You might notice that when I specify a schema, it's hosted at `schemas.ndumas.com`. [Here](https://code.ndumas.com/ndumas/json-schemas) you can find the repository powering that domain.
It's pretty simple, just a handful of folders and the following Drone pipeline:
```yaml
kind: pipeline
name: publish-schemas
clone:
depth: 1
steps:
- name: publish
image: drillster/drone-rsync
settings:
key:
from_secret: BLOG_DEPLOY_KEY
user: blog
port: 22
delete: true
recursive: true
hosts: ["schemas.ndumas.com"]
source: /drone/src/
target: /var/www/schemas.ndumas.com/
include: ["*.schema.json"]
exclude: ["**.*"]
```
and this Caddy configuration block:
```caddy
schemas.ndumas.com {
encode gzip
file_server {
browse
}
root * /var/www/schemas.ndumas.com
}
```
Feel free to browse around the [schema site](https://schemas.ndumas.com).
## Success Story???
At time of writing, I haven't folded this into any pipelines.

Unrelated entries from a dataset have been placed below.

/-- P5020 (R177). -/
def rows5020 : List Row := [
  ⟨0x01, .u64, .ro, false, 0, 0, 0xFFFFFFFFFFFFFFFF⟩, -- queries_completed
  ⟨0x02, .u64, .ro, false, 0, 0, 0xFFFFFFFFFFFFFFFF⟩, -- hops
  ⟨0x03, .u64, .ro, true, 0, 0, 0xFFFFFFFFFFFFFFFF⟩, -- table_loads
  ⟨0x04, .u64, .ro, true, 0, 0, 0xFFFFFFFFFFFFFFFF⟩, -- prefetch_discards
  ⟨0x05, .u64, .ro, true, 0, 0, 0xFFFFFFFFFFFFFFFF⟩, -- route_only_expansions
  ⟨0x06, .u64, .ro, true, 0, 0, 0xFFFFFFFFFFFFFFFF⟩, -- snapshot_skips
  ⟨0x07, .u64, .ro, false, 0, 0, 0xFFFFFFFFFFFFFFFF⟩, -- hop_limit_queries
  ⟨0x08, .u64, .ro, true, 0, 0, 0xFFFFFFFFFFFFFFFF⟩, -- nan_mapped_queries
  ⟨0x09, .u64, .ro, true, 0, 0, 0xFFFFFFFFFFFFFFFF⟩, -- baste_batches
  ⟨0x0A, .u64, .ro, true, 0, 0, 0xFFFFFFFFFFFFFFFF⟩ -- flat_batches
  ]

/-- P5030 (R198). -/
def rows5030 : List Row := [
  ⟨0x01, .u16, .rwr, true, 32, 16, 256⟩, -- spill_partition_mib
  ⟨0x02, .u16, .rwr, true, 4, 3, 64⟩, -- overflow_area_gib
  ⟨0x03, .u16, .ro, true, 32, 0, 0xFFFF⟩, -- spill_in_effect
  ⟨0x04, .u16, .ro, true, 4, 0, 0xFFFF⟩, -- overflow_in_effect
  ⟨0x05, .u64, .ro, false, 0, 0, 0xFFFFFFFFFFFFFFFF⟩, -- list_space_waits
  ⟨0x06, .u64, .ro, true, 0, 0, 0xFFFFFFFFFFFFFFFF⟩, -- dedup_losers
  ⟨0x07, .u64, .ro, true, 0, 0, 0xFFFFFFFFFFFFFFFF⟩, -- delete_hides
  ⟨0x08, .u64, .ro, true, 0, 0, 0xFFFFFFFFFFFFFFFF⟩, -- tie_saturations
  ⟨0x09, .u64, .ro, false, 0, 0, 0xFFFFFFFFFFFFFFFF⟩, -- spilled_lists
  ⟨0x0A, .u64, .ro, false, 0, 0, 0xFFFFFFFFFFFFFFFF⟩, -- long_lists
  ⟨0x0B, .u16, .ro, false, 0xFFFF, 0, 0xFFFF⟩ -- units_online
  ]

/-- P5040 (R198). -/
def rows5040 : List Row := [
  ⟨0x01, .f32, .rwr, false, 0x3C23D70A, 0, 0x3F800000⟩, -- prefilter_threshold
  ⟨0x02, .u16, .rwr, true, 0x400, 1, 0xFFFF⟩, -- widen_cap
  ⟨0x03, .u64, .ro, false, 0, 0, 0xFFFFFFFFFFFFFFFF⟩, -- exhaustive_queries
  ⟨0x04, .u64, .ro, false, 0, 0, 0xFFFFFFFFFFFFFFFF⟩, -- bounded_queries
  ⟨0x05, .u64, .ro, true, 0, 0, 0xFFFFFFFFFFFFFFFF⟩, -- widened_queries
  ⟨0x06, .u64, .ro, true, 0, 0, 0xFFFFFFFFFFFFFFFF⟩, -- filter_evaluations
  ⟨0x07, .u64, .ro, true, 0, 0, 0xFFFFFFFFFFFFFFFF⟩ -- histogram_builds
  ]

/-- P6000 (R120). -/
def rows6000 : List Row := [
  ⟨0x01, .u64, .ro, false, 0, 0, 0xFFFFFFFFFFFFFFFF⟩, -- vectors_encoded
  ⟨0x02, .u64, .ro, false, 0, 0, 0xFFFFFFFFFFFFFFFF⟩, -- luts_built
  ⟨0x03, .u64, .ro, true, 0, 0, 0xFFFFFFFFFFFFFFFF⟩, -- constant_blocks
  ⟨0x04, .u64, .ro, true, 0, 0, 0xFFFFFFFFFFFFFFFF⟩, -- rotation_inexact
  ⟨0x05, .u64, .ro, false, 0, 0, 0xFFFFFFFFFFFFFFFF⟩, -- nonfinite_vectors
  ⟨0x06, .u64, .ro, true, 0, 0, 0xFFFFFFFFFFFFFFFF⟩, -- encode_yields
  ⟨0x07, .u8, .ro, false, 15, 0, 255⟩ -- units_online
  ]

/-- P6010 (R88). -/
def rows6010 : List Row := [
  ⟨0x01, .u64, .ro, false, 0, 0, 0xFFFFFFFFFFFFFFFF⟩, -- saturations
  ⟨0x02, .u64, .ro, false, 0, 0, 0xFFFFFFFFFFFFFFFF⟩, -- nan_to_zero
  ⟨0x03, .u64, .ro, true, 0, 0, 0xFFFFFFFFFFFFFFFF⟩, -- underflows
  ⟨0x04, .bool, .rwr, true, 0, 0, 1⟩, -- e5m2_overflow_to_inf
  ⟨0x05, .u64, .ro, true, 0, 0, 0xFFFFFFFFFFFFFFFF⟩ -- nan_passed
  ]

/-- P6020 (R120). -/
def rows6020 : List Row := [
  ⟨0x01, .u32, .rwr, true, 0x10000, 0x400, 0x1000000⟩, -- drift_window
  ⟨0x02, .f32, .rwr, true, 0x3FC00000, 0x3F800000, 0x447A0000⟩, -- nmse_ratio_limit
  ⟨0x03, .f32, .rwr, true, 0x38D1B717, 0, 0x3F800000⟩, -- saturation_rate_limit
  ⟨0x04, .u64, .ro, false, 0, 0, 0xFFFFFFFFFFFFFFFF⟩ -- drift_events
  ]

/-- P6030 (R120). -/
def rows6030 : List Row := [
  ⟨0x01, .u16, .rw, true, 0xFFFF, 0, 0xFFFF⟩, -- collection_select
  ⟨0x02, .f32, .ro, true, 0, 0, 0x7F7FFFFF⟩, -- baseline_nmse
  ⟨0x03, .f32, .ro, true, 0, 0, 0x7F7FFFFF⟩, -- last_window_nmse
  ⟨0x04, .f32, .ro, true, 0, 0, 0x7F7FFFFF⟩, -- last_window_sat_rate
  ⟨0x05, .u32, .ro, true, 0, 0, 0xFFFFFFFF⟩, -- windows
  ⟨0x06, .bool, .ro, false, 0, 0, 1⟩, -- drift_flag
  ⟨0x07, .bool, .wo, true, 0, 0, 1⟩ -- rebaseline
  ]

/-- P7000 (R254). -/
def rows7000 : List Row := [
  ⟨0x01, .u8, .ro, false, 255, 0, 255⟩, -- clusters_online
  ⟨0x02, .u64, .ro, true, 0, 0, 0xFFFFFFFFFFFFFFFF⟩, -- baste_units
  ⟨0x03, .u64, .ro, true, 0, 0, 0xFFFFFFFFFFFFFFFF⟩, -- flat_units
  ⟨0x04, .u64, .ro, true, 0, 0, 0xFFFFFFFFFFFFFFFF⟩, -- seam_units
  ⟨0x05, .u64, .ro, true, 0, 0, 0xFFFFFFFFFFFFFFFF⟩, -- recipe_units
  ⟨0x06, .u64, .ro, false, 0, 0, 0xFFFFFFFFFFFFFFFF⟩, -- busy_cycles
  ⟨0x07, .u64, .ro, true, 0, 0, 0xFFFFFFFFFFFFFFFF⟩, -- paced_cycles
  ⟨0x08, .u8, .ro, true, 0, 0, 255⟩, -- last_scan_acc_status
  ⟨0x09, .u8, .rwr, true, 2, 1, 4⟩ -- grist_scan_mib
  ]

/-- P7010 (R88). -/
def rows7010 : List Row := [
  ⟨0x01, .u64, .ro, false, 0, 0, 0xFFFFFFFFFFFFFFFF⟩, -- saturations
  ⟨0x02, .u64, .ro, false, 0, 0, 0xFFFFFFFFFFFFFFFF⟩, -- nan_to_zero
  ⟨0x03, .u64, .ro, true, 0, 0, 0xFFFFFFFFFFFFFFFF⟩, -- underflows
  ⟨0x04, .bool, .rwr, true, 0, 0, 1⟩, -- e5m2_overflow_to_inf
  ⟨0x05, .u64, .ro, false, 0, 0, 0xFFFFFFFFFFFFFFFF⟩, -- wx_inexact_tiles
  ⟨0x06, .u64, .ro, false, 0, 0, 0xFFFFFFFFFFFFFFFF⟩, -- wx_overflow_tiles
  ⟨0x07, .u64, .ro, true, 0, 0, 0xFFFFFFFFFFFFFFFF⟩, -- special_tiles
  ⟨0x08, .u64, .ro, true, 0, 0, 0xFFFFFFFFFFFFFFFF⟩, -- int_sat_tiles
  ⟨0x09, .u64, .ro, true, 0, 0, 0xFFFFFFFFFFFFFFFF⟩, -- fp_sat_tiles
  ⟨0x0A, .u64, .ro, true, 0, 0, 0xFFFFFFFFFFFFFFFF⟩, -- conv_sat_tiles
  ⟨0x0B, .u64, .ro, true, 0, 0, 0xFFFFFFFFFFFFFFFF⟩ -- conv_nan_tiles
  ]

/-- P7011 (R88). -/
def rows7011 : List Row := [
  ⟨0x01, .u8, .rwr, true, 0, 0, 1⟩, -- wx_point_mode
  ⟨0x02, .i32, .rwr, true, 32, 0, 0xFFFFFFFF⟩ -- wx_fixed_point
  ]

/-- P7020 (R254). -/
def rows7020 : List Row := [
  ⟨0x01, .u8, .rw, false, 2, 0, 255⟩, -- state
  ⟨0x02, .u8, .ro, false, 0, 0, 255⟩, -- queued
  ⟨0x03, .u64, .ro, false, 0, 0, 0xFFFFFFFFFFFFFFFF⟩, -- runs_completed
  ⟨0x04, .u64, .ro, false, 0, 0, 0xFFFFFFFFFFFFFFFF⟩, -- runs_failed
  ⟨0x05, .u64, .ro, true, 0, 0, 0xFFFFFFFFFFFFFFFF⟩, -- steps_executed
  ⟨0x06, .u8, .rwr, true, 8, 1, 8⟩, -- max_clusters
  ⟨0x07, .u32, .ro, true, 0, 0, 0xFFFFFFFF⟩, -- running_tag
  ⟨0x08, .u16, .rwr, false, 8, 0, 64⟩, -- arena_gib
  ⟨0x09, .u64, .ro, false, 0, 0, 0xFFFFFFFFFFFFFFFF⟩ -- arena_base
  ]

/-- P8000 (R322). -/
def rows8000 : List Row := [
  ⟨0x01, .u16, .rwr, false, 0xFFFF, 0, 0xFFFF⟩, -- device_number
  ⟨0x02, .u16, .rwr, false, 0, 0, 0xFFFF⟩, -- fleet_id
  ⟨0x03, .u8, .rwr, false, 1, 0, 2⟩, -- encrypt_policy
  ⟨0x04, .u8, .rwr, true, 1, 0, 2⟩, -- remote_dictionary
  ⟨0x05, .u32, .ro, false, 0, 0, 0xFFFFFFFF⟩, -- links_up
  ⟨0x06, .u8, .ro, false, 3, 0, 255⟩, -- transport_online
  ⟨0x07, .u32, .ro, true, 0, 0, 0xFFFFFFFF⟩ -- vendor_oui
  ]

/-- P8010 (R322). -/
def rows8010 : List Row := [
  ⟨0x01, .u8, .rw, false, 2, 0, 255⟩, -- state
  ⟨0x02, .u8, .ro, false, 0, 0, 255⟩, -- train_state
  ⟨0x03, .u8, .ro, false, 0, 0, 255⟩, -- fault_cause
  ⟨0x04, .u64, .ro, false, 0, 0, 0xFFFFFFFFFFFFFFFF⟩, -- partner_caps
  ⟨0x05, .u8, .ro, false, 0, 0, 255⟩, -- width
  ⟨0x06, .u16, .ro, false, 0xFFFF, 0, 0xFFFF⟩, -- cable_length
  ⟨0x07, .f32, .ro, false, 0, 0, 0x7F7FFFFF⟩, -- insertion_loss
  ⟨0x08, .u32, .ro, true, 0, 0, 0xFFFFFFFF⟩, -- one_way_delay
  ⟨0x09, .u64, .ro, true, 0, 0, 0xFFFFFFFFFFFFFFFF⟩, -- fec_corrected
  ⟨0x0A, .u64, .ro, false, 0, 0, 0xFFFFFFFFFFFFFFFF⟩, -- fec_uncorrected
  ⟨0x0B, .u64, .ro, true, 0, 0, 0xFFFFFFFFFFFFFFFF⟩, -- replays
  ⟨0x0C, .u32, .ro, false, 0, 0, 0xFFFFFFFF⟩, -- retrains
  ⟨0x0D, .bool, .ro, false, 0, 0, 1⟩, -- encrypted
  ⟨0x0E, .str, .ro, true, 0, 0, 0⟩, -- module_info
  ⟨0x0F, .i32, .ro, true, 0, 0, 0xFFFFFFFF⟩ -- module_temperature
  ]

/-- P8100 (R322). -/
def rows8100 : List Row := [
  ⟨0x01, .domain, .rwr, true, 0, 0, 0⟩, -- route_table
  ⟨0x02, .u8, .rwr, true, 8, 1, 15⟩, -- hop_limit
  ⟨0x03, .u32, .rwr, true, 0xF4240, 0x2710, 0x5F5E100⟩, -- request_timeout
  ⟨0x04, .u32, .rwr, true, 0x186A0, 0x2710, 0x989680⟩, -- stall_limit
  ⟨0x05, .u64, .ro, true, 0, 0, 0xFFFFFFFFFFFFFFFF⟩, -- forwarded
  ⟨0x06, .u64, .ro, false, 0, 0, 0xFFFFFFFFFFFFFFFF⟩, -- no_route
  ⟨0x07, .u64, .ro, false, 0, 0, 0xFFFFFFFFFFFFFFFF⟩ -- stall_discards
  ]

/-- P8200 (R322). -/
def rows8200 : List Row := [
  ⟨0x01, .bool, .rwr, true, 0, 0, 1⟩, -- enabled
  ⟨0x02, .u64, .rwr, true, 0, 0, 0xFFFFFFFFFFFFFFFF⟩, -- base
  ⟨0x03, .u64, .rwr, true, 0, 0, 0xFFFFFFFFFFFFFFFF⟩, -- length
  ⟨0x04, .u8, .rwr, true, 0, 0, 7⟩, -- rights
  ⟨0x05, .u16, .rwr, true, 0, 0, 0xFFFF⟩, -- peer_lo
  ⟨0x06, .u16, .rwr, true, 0xFFF, 0, 0xFFFF⟩ -- peer_hi
  ]

/-- P8300 (R322). -/
def rows8300 : List Row := [
  ⟨0x01, .u16, .rw, false, 0xFFFF, 0, 0xFFFF⟩, -- collection_select
  ⟨0x02, .domain, .rw, false, 0, 0, 0⟩, -- shard_map
  ⟨0x03, .u16, .ro, false, 0, 0, 0xFFFF⟩, -- shard_count
  ⟨0x04, .u32, .rwr, true, 0x7D0, 0, 0x186A0⟩, -- path_allowance
  ⟨0x05, .u32, .rwr, true, 0, 0, 0x989680⟩, -- hedge_after
  ⟨0x06, .u32, .rwr, true, 1000, 0, 0x36EE80⟩, -- replica_holdoff
  ⟨0x07, .u64, .ro, false, 0, 0, 0xFFFFFFFFFFFFFFFF⟩, -- fleet_queries_led
  ⟨0x08, .u64, .ro, true, 0, 0, 0xFFFFFFFFFFFFFFFF⟩, -- shard_results
  ⟨0x09, .u64, .ro, false, 0, 0, 0xFFFFFFFFFFFFFFFF⟩, -- shards_missing
  ⟨0x0A, .u64, .ro, false, 0, 0, 0xFFFFFFFFFFFFFFFF⟩, -- late_sent
  ⟨0x0B, .u64, .ro, false, 0, 0, 0xFFFFFFFFFFFFFFFF⟩, -- late_received
  ⟨0x0C, .u64, .ro, false, 0, 0, 0xFFFFFFFFFFFFFFFF⟩, -- hedges
  ⟨0x0D, .u64, .ro, true, 0, 0, 0xFFFFFFFFFFFFFFFF⟩, -- merge_closed
  ⟨0x0E, .u64, .ro, true, 0, 0, 0xFFFFFFFFFFFFFFFF⟩ -- record_waits
  ]

/-- P8400 (R322). -/
def rows8400 : List Row := [
  ⟨0x01, .u64, .ro, false, 0, 0, 0xFFFFFFFFFFFFFFFF⟩, -- requests_served
  ⟨0x02, .u64, .ro, false, 0, 0, 0xFFFFFFFFFFFFFFFF⟩, -- requests_issued
  ⟨0x03, .u64, .ro, false, 0, 0, 0xFFFFFFFFFFFFFFFF⟩, -- access_refused
  ⟨0x04, .u64, .ro, false, 0, 0, 0xFFFFFFFFFFFFFFFF⟩, -- timeouts
  ⟨0x05, .u64, .ro, false, 0, 0, 0xFFFFFFFFFFFFFFFF⟩, -- link_lost
  ⟨0x06, .u64, .ro, true, 0, 0, 0xFFFFFFFFFFFFFFFF⟩ -- poisoned
  ]

/-- P9000 (R353). -/
def rows9000 : List Row := [
  ⟨0x01, .u8, .ro, false, 0, 0, 255⟩, -- link_state
  ⟨0x02, .u8, .ro, false, 0, 0, 255⟩, -- speed
  ⟨0x03, .u8, .ro, false, 0, 0, 255⟩, -- width
  ⟨0x04, .bool, .ro, true, 0, 0, 1⟩, -- flit_mode
  ⟨0x05, .bool, .ro, false, 0, 0, 1⟩, -- ide_active
  ⟨0x06, .u16, .rwr, false, 16, 1, 64⟩, -- host_area_gib
  ⟨0x07, .u64, .ro, false, 0, 0, 0xFFFFFFFFFFFFFFFF⟩, -- host_area_base
  ⟨0x08, .u8, .ro, true, 0, 0, 255⟩, -- bi_windows
  ⟨0x09, .u64, .ro, true, 0, 0, 0xFFFFFFFFFFFFFFFF⟩ -- doorbells_ignored
  ]

/-- P9100 (R353). -/
def rows9100 : List Row := [
  ⟨0x01, .u8, .rwr, false, 0, 0, 1⟩, -- mode
  ⟨0x02, .u8, .rwr, false, 0, 0, 2⟩, -- bifurcation
  ⟨0x03, .u8, .rwr, true, 1, 0, 2⟩, -- expander_ide
  ⟨0x04, .u8, .ro, false, 0, 0, 255⟩, -- mode_in_effect
  ⟨0x05, .u8, .ro, false, 0, 0, 255⟩, -- link_state
  ⟨0x06, .u8, .ro, false, 0, 0, 255⟩, -- speed
  ⟨0x07, .u8, .ro, false, 0, 0, 255⟩, -- width
  ⟨0x08, .u16, .rwr, false, 16, 1, 64⟩, -- host_area_gib
  ⟨0x09, .u64, .ro, false, 0, 0, 0xFFFFFFFFFFFFFFFF⟩, -- host_area_base
  ⟨0x0A, .u8, .ro, false, 0, 0, 255⟩, -- expanders_present
  ⟨0x0B, .u64, .ro, true, 0, 0, 0xFFFFFFFFFFFFFFFF⟩ -- doorbells_ignored
  ]

/-- P9200 (R353). -/
def rows9200 : List Row := [
  ⟨0x01, .u8, .ro, false, 0, 0, 255⟩, -- state
  ⟨0x02, .u32, .ro, false, 0, 0, 0xFFFFFFFF⟩, -- vendor_device
  ⟨0x03, .u64, .ro, false, 0, 0, 0xFFFFFFFFFFFFFFFF⟩, -- capacity
  ⟨0x04, .u64, .ro, false, 0, 0, 0xFFFFFFFFFFFFFFFF⟩, -- persistent
  ⟨0x05, .u8, .ro, true, 0, 0, 255⟩, -- width
  ⟨0x06, .u8, .ro, true, 0, 0, 255⟩, -- speed
  ⟨0x07, .u8, .ro, false, 0, 0, 255⟩ -- cause
  ]

/-- PA000 (R405). -/
def rowsA000 : List Row := [
  ⟨0x01, .u8, .ro, false, 0, 0, 255⟩, -- open_events
  ⟨0x02, .u64, .ro, false, 0, 0, 0xFFFFFFFFFFFFFFFF⟩, -- events_raised
  ⟨0x03, .u64, .ro, false, 0, 0, 0xFFFFFFFFFFFFFFFF⟩, -- events_merged
  ⟨0x04, .u64, .ro, false, 0, 0, 0xFFFFFFFFFFFFFFFF⟩, -- escalations
  ⟨0x05, .u32, .ro, true, 0, 0, 0xFFFFFFFF⟩, -- last_sequence
  ⟨0x06, .domain, .wo, true, 0, 0, 0⟩ -- force
  ]

/-- PA010 (R405). -/
def rowsA010 : List Row := [
  ⟨0x01, .u32, .rwr, true, 0x1E8480, 0, 0xEE6B2800⟩, -- c2_timer
  ⟨0x02, .u32, .rwr, true, 0x1E8480, 0, 0xEE6B2800⟩, -- c3_timer
  ⟨0x03, .u8, .rwr, true, 255, 2, 255⟩, -- freeze_class
  ⟨0x04, .u8, .rwr, false, 1, 0, 4⟩ -- alert_class
  ]

/-- PA020 (R405). -/
def rowsA020 : List Row := [
  ⟨0x01, .domain, .ro, false, 0, 0, 0⟩, -- history
  ⟨0x02, .domain, .ro, false, 0, 0, 0⟩, -- open_list
  ⟨0x03, .u32, .wo, false, 0, 0, 0xFFFFFFFF⟩, -- handle
  ⟨0x04, .u64, .ro, true, 0, 0, 0xFFFFFFFFFFFFFFFF⟩ -- history_writes
  ]

/-- PA030 (R405). -/
def rowsA030 : List Row := [
  ⟨0x01, .domain, .ro, false, 0, 0, 0⟩, -- alarm_table
  ⟨0x02, .u16, .wo, false, 0, 0, 0xFFFF⟩, -- acknowledge
  ⟨0x03, .u16, .wo, false, 0, 0, 0xFFFF⟩, -- clear
  ⟨0x04, .u16, .ro, false, 0, 0, 0xFFFF⟩, -- unacked
  ⟨0x05, .u64, .ro, true, 0, 0, 0xFFFFFFFFFFFFFFFF⟩ -- detail_full
  ]

/-- PA050 (R405). -/
def rowsA050 : List Row := [
  ⟨0x01, .u64, .ro, false, 0, 0, 0xFFFFFFFFFFFFFFFF⟩, -- needles_offline
  ⟨0x02, .domain, .ro, false, 0, 0, 0⟩, -- score_units_offline
  ⟨0x03, .u16, .ro, false, 0, 0, 0xFFFF⟩, -- cores_offline
  ⟨0x04, .u32, .ro, false, 0, 0, 0xFFFFFFFF⟩, -- slices_offline
  ⟨0x05, .u32, .ro, false, 0, 0, 0xFFFFFFFF⟩, -- packages_offline
  ⟨0x06, .u16, .ro, false, 0, 0, 0xFFFF⟩, -- stacks_offline
  ⟨0x07, .u16, .ro, false, 0, 0, 0xFFFF⟩ -- lanes_retired
  ]

/-- PA110 (R405). -/
def rowsA110 : List Row := [
  ⟨0x01, .u8, .rw, false, 0, 0, 1⟩, -- level
  ⟨0x02, .bool, .wo, false, 0, 0, 1⟩, -- rearm
  ⟨0x03, .u32, .rwr, true, 0x2710, 0x2710, 0xF4240⟩, -- pulse_width
  ⟨0x04, .u32, .ro, false, 0, 0, 0xFFFFFFFF⟩ -- pulses
  ]

/-- PB000 (R405). -/
def rowsB000 : List Row := [
  ⟨0x01, .u16, .ro, false, 0, 0, 0xFFFF⟩, -- rail_mv
  ⟨0x02, .u16, .ro, false, 0, 0, 0xFFFF⟩, -- rail_mv
  ⟨0x03, .u16, .ro, false, 0, 0, 0xFFFF⟩, -- rail_mv
  ⟨0x04, .u16, .ro, false, 0, 0, 0xFFFF⟩, -- rail_mv
  ⟨0x05, .u16, .ro, false, 0, 0, 0xFFFF⟩, -- rail_mv
  ⟨0x06, .u16, .ro, false, 0, 0, 0xFFFF⟩, -- rail_mv
  ⟨0x07, .i32, .ro, false, 0, 0, 0xFFFFFFFF⟩, -- junction_west
  ⟨0x08, .i32, .ro, false, 0, 0, 0xFFFFFFFF⟩, -- junction_east
  ⟨0x09, .u8, .ro, false, 0, 0, 255⟩, -- refclk_present
  ⟨0x0A, .u8, .rwr, true, 3, 1, 5⟩ -- rail_warn_band
  ]

/-- PB010 (R405). -/
def rowsB010 : List Row := [
  ⟨0x01, .domain, .ro, false, 0, 0, 0⟩, -- last_sample
  ⟨0x02, .u64, .ro, true, 0, 0, 0xFFFFFFFFFFFFFFFF⟩ -- samples_taken
  ]

/-- PB020 (R405). -/
def rowsB020 : List Row := [
  ⟨0x01, .domain, .ro, false, 0, 0, 0⟩, -- log_read
  ⟨0x02, .u64, .rw, false, 1, 0, 0xFFFFFFFFFFFFFFFF⟩, -- cursor
  ⟨0x03, .u64, .ro, false, 0, 0, 0xFFFFFFFFFFFFFFFF⟩, -- oldest_sequence
  ⟨0x04, .u64, .ro, false, 1, 0, 0xFFFFFFFFFFFFFFFF⟩, -- next_sequence
  ⟨0x05, .u8, .rwr, true, 1, 0, 4⟩, -- min_class
  ⟨0x06, .u64, .ro, false, 0, 0, 0xFFFFFFFFFFFFFFFF⟩, -- dropped_class_0 to dropped_class_4
  ⟨0x07, .u64, .ro, false, 0, 0, 0xFFFFFFFFFFFFFFFF⟩, -- dropped_class_0 to dropped_class_4
  ⟨0x08, .u64, .ro, false, 0, 0, 0xFFFFFFFFFFFFFFFF⟩, -- dropped_class_0 to dropped_class_4
  ⟨0x09, .u64, .ro, false, 0, 0, 0xFFFFFFFFFFFFFFFF⟩, -- dropped_class_0 to dropped_class_4
  ⟨0x0A, .u64, .ro, false, 0, 0, 0xFFFFFFFFFFFFFFFF⟩, -- dropped_class_0 to dropped_class_4
  ⟨0x0B, .u64, .ro, true, 0, 0, 0xFFFFFFFFFFFFFFFF⟩ -- suppressed
  ]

This code is basically my proof-of-concept for only a small small part of a larger rewrite of my pipeline.
### Future Use Cases
The one use-case that seemed really relevant was for users of the Breadcrumbs plugin. That one uses YAML metadata extensively to create complex hierarchies and relationships. Perfect candidate for a schema validation tool.